### Directions for this task
Copy word for word, please, the lines of the entries below running from the one containing "exact Touches.trans h5" to the one containing "theorem State.access_touches (s", both ends included.

---+---

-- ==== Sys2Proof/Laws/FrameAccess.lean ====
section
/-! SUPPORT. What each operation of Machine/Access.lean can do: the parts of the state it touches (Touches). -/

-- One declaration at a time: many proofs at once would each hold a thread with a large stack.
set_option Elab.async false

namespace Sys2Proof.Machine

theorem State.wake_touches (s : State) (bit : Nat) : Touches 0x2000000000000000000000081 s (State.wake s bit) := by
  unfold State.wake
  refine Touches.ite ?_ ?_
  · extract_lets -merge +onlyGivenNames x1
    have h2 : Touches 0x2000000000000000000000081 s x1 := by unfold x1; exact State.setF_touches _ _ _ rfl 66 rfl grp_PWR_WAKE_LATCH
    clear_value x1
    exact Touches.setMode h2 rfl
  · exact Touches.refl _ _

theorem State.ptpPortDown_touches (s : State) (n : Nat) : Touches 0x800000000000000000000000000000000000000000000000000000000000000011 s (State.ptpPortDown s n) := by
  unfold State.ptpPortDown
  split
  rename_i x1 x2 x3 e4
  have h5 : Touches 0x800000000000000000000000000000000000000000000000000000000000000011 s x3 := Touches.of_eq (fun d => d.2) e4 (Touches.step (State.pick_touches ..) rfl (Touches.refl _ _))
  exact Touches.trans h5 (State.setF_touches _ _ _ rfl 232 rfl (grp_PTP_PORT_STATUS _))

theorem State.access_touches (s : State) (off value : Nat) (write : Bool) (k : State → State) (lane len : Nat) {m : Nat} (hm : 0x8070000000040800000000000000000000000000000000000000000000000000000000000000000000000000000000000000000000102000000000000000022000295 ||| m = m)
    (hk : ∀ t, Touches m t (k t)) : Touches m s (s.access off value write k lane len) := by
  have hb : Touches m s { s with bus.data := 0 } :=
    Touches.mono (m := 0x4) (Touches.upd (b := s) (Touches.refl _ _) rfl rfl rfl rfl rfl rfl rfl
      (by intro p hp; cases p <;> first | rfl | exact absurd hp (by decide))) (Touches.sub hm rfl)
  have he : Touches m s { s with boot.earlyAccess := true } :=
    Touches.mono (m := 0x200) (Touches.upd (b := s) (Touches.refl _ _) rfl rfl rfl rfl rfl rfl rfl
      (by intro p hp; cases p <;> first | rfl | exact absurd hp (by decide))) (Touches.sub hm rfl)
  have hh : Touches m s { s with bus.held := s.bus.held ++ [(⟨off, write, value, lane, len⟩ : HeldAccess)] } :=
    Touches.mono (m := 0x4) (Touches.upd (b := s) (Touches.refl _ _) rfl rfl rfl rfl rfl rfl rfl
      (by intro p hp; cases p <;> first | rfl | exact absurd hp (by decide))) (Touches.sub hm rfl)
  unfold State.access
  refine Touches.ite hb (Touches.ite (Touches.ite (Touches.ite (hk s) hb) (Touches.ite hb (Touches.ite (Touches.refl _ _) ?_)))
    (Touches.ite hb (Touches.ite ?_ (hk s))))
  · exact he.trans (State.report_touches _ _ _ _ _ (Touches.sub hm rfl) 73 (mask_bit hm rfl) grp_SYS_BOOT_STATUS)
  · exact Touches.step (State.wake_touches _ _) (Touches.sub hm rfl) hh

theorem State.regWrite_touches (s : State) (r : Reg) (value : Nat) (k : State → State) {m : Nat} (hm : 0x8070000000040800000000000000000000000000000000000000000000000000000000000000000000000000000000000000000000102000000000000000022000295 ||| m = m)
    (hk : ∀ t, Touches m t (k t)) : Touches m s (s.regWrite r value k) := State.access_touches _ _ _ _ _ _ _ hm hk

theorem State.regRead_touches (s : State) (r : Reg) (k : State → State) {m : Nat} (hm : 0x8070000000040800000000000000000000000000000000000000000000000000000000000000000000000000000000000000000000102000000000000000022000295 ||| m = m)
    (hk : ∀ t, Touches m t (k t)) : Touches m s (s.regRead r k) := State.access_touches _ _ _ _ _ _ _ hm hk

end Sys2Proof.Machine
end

---+---

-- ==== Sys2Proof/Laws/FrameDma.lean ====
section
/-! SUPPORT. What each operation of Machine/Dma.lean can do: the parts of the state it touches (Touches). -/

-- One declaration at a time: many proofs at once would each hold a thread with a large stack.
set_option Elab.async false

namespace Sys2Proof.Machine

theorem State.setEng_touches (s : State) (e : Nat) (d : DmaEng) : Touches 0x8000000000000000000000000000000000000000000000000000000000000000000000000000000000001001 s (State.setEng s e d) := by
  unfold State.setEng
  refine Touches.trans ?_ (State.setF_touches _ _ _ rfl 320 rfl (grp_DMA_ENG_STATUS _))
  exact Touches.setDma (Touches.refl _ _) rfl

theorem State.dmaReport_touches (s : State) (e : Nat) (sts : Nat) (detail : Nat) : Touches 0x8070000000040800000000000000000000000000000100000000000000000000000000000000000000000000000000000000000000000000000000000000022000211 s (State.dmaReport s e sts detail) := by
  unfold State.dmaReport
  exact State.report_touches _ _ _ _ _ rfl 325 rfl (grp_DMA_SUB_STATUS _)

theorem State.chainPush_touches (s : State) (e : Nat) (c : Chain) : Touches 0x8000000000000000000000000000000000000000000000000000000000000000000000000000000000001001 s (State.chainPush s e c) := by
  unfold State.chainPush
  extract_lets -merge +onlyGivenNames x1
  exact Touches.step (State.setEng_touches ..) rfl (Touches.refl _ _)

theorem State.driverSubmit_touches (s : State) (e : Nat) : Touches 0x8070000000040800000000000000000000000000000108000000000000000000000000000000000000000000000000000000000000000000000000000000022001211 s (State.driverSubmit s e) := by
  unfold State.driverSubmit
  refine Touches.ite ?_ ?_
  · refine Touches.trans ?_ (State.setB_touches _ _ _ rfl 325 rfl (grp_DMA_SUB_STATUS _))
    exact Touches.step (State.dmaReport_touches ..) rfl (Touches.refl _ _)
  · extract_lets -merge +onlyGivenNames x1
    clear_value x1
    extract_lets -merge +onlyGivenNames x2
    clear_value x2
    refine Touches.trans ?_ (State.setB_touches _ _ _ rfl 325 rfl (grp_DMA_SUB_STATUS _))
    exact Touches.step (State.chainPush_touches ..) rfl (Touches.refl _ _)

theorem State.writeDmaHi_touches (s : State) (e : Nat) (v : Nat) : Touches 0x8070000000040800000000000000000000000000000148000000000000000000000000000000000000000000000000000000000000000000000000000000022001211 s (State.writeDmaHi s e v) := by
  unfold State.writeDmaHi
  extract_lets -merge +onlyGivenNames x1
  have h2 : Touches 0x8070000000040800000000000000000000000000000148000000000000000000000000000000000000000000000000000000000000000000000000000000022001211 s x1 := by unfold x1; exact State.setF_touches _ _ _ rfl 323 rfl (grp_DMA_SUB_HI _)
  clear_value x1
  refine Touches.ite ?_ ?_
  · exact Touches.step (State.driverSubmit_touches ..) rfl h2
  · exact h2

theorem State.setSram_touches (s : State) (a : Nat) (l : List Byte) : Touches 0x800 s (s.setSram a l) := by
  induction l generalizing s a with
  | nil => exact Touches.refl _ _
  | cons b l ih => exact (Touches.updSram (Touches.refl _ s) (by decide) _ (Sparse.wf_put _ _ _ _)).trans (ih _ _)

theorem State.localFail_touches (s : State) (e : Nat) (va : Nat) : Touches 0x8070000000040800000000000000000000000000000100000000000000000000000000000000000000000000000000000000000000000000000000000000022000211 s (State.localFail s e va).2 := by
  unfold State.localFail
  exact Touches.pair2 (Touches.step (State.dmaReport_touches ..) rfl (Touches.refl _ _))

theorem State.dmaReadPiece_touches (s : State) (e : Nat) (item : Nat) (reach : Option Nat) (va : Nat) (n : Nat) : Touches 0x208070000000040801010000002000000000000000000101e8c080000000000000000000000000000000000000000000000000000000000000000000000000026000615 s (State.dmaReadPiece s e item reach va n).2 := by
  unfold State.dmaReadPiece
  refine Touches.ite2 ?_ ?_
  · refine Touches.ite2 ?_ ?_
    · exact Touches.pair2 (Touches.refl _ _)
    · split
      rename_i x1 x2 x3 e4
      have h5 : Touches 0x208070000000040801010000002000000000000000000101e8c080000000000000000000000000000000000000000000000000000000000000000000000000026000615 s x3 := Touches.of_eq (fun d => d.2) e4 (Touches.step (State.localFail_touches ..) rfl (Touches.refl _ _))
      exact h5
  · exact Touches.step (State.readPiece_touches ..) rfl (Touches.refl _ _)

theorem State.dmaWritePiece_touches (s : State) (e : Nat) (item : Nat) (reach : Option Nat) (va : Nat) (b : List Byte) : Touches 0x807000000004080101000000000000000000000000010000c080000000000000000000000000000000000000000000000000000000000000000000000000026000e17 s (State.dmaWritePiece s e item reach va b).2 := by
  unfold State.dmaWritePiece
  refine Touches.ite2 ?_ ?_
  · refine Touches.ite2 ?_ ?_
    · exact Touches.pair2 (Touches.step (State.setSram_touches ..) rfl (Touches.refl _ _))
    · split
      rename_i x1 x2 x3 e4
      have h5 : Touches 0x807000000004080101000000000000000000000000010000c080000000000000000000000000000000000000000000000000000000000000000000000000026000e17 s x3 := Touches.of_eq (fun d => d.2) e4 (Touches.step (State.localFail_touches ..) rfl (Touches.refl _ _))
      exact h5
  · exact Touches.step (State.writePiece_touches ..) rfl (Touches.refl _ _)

---+---

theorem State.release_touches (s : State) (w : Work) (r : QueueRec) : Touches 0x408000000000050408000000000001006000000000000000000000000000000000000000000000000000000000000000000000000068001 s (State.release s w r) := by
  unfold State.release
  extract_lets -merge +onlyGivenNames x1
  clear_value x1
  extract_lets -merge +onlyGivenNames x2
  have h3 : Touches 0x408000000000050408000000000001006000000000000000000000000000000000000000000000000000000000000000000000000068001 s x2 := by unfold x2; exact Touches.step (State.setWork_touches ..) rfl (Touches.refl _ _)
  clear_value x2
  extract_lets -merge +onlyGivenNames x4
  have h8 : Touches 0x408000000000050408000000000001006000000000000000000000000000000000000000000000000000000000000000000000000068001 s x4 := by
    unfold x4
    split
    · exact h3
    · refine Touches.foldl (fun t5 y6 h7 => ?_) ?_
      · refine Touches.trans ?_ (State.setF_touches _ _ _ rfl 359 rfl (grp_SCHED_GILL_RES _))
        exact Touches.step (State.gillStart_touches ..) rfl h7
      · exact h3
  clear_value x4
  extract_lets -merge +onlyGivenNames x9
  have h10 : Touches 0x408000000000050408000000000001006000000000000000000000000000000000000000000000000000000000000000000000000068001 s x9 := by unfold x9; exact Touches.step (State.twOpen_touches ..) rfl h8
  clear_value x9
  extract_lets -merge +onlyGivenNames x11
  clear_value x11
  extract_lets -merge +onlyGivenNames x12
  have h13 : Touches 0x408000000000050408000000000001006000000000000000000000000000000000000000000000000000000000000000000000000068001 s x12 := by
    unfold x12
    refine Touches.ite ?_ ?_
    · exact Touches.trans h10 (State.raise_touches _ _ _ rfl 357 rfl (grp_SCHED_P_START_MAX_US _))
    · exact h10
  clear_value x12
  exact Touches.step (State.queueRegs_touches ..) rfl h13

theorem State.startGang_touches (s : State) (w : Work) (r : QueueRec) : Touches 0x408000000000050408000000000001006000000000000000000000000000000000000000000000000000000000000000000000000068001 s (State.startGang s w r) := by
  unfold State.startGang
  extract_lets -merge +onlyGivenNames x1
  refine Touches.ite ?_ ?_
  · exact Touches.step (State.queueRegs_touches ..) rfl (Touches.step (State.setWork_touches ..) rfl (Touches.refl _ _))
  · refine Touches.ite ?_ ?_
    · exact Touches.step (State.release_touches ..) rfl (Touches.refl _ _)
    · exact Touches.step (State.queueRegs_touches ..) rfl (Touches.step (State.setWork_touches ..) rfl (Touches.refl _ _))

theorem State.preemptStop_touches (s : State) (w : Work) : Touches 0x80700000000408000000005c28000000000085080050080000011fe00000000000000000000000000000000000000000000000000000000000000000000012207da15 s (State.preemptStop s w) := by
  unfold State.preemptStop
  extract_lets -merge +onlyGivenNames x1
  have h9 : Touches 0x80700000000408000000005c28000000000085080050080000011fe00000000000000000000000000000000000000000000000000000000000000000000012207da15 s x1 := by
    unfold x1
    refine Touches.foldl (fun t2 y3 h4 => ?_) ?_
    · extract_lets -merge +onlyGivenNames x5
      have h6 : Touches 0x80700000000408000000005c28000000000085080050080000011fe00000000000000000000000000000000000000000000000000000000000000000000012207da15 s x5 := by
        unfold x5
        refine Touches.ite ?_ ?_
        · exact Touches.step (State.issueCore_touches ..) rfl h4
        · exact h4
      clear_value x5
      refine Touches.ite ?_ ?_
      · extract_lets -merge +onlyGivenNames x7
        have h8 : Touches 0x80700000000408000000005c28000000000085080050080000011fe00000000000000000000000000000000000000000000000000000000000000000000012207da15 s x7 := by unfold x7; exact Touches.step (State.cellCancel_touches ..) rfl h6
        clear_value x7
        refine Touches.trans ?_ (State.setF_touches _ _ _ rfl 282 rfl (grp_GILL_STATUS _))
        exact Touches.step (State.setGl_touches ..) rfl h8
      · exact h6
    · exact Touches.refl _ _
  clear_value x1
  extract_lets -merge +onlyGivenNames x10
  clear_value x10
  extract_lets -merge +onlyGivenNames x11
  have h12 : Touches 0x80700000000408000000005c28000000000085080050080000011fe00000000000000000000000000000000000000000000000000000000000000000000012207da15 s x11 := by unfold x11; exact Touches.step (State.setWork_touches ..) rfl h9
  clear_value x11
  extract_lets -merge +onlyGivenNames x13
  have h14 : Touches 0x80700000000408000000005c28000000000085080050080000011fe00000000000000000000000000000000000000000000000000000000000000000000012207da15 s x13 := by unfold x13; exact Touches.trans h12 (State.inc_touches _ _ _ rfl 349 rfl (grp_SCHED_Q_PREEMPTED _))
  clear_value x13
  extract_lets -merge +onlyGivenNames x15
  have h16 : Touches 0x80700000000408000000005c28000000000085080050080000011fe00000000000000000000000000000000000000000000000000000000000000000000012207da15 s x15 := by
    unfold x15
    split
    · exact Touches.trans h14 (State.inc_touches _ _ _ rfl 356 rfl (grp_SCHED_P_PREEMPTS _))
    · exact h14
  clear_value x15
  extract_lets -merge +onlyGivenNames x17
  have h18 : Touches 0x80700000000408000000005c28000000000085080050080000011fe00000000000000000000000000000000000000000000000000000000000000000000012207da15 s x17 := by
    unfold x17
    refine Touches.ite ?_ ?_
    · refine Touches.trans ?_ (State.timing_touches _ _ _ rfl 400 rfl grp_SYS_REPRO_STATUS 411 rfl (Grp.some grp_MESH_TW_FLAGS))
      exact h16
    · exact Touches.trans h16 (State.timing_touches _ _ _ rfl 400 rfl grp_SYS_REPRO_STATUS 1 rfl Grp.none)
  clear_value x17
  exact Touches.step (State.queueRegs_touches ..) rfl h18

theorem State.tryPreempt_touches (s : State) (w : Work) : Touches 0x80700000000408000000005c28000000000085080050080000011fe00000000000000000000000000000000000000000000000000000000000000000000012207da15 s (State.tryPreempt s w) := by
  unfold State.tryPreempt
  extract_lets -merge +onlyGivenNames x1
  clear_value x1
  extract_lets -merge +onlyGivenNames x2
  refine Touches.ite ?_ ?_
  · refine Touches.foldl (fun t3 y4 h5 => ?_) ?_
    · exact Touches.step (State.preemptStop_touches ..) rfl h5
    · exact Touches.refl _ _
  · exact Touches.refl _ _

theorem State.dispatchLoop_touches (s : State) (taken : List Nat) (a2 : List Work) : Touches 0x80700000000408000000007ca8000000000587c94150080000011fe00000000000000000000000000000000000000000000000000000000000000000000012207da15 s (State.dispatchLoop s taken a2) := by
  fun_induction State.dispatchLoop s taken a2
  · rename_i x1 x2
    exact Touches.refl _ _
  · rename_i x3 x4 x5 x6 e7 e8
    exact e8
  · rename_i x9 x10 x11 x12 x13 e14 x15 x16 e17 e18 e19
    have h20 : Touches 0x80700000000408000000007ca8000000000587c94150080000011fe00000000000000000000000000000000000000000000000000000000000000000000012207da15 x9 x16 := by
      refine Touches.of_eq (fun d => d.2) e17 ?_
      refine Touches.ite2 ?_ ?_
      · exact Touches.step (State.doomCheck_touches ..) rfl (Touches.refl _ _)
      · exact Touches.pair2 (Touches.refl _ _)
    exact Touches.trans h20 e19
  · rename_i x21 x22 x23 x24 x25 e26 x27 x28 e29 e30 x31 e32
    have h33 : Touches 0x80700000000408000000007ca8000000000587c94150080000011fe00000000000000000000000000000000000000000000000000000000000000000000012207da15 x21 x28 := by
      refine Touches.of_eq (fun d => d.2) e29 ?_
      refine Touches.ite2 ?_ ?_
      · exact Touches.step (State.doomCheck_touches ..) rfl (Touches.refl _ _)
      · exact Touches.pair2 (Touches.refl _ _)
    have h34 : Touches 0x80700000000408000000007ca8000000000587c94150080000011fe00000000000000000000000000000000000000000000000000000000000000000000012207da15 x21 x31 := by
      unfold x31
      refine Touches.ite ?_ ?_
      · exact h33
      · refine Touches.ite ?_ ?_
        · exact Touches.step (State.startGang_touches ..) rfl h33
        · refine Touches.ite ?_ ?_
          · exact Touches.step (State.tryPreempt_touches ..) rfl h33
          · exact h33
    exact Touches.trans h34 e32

---+---

### Answer to this problem
  exact Touches.trans h5 (State.setF_touches _ _ _ rfl 232 rfl (grp_PTP_PORT_STATUS _))

theorem State.access_touches (s : State) (off value : Nat) (write : Bool) (k : State → State) (lane len : Nat) {m : Nat} (hm : 0x8070000000040800000000000000000000000000000000000000000000000000000000000000000000000000000000000000000000102000000000000000022000295 ||| m = m)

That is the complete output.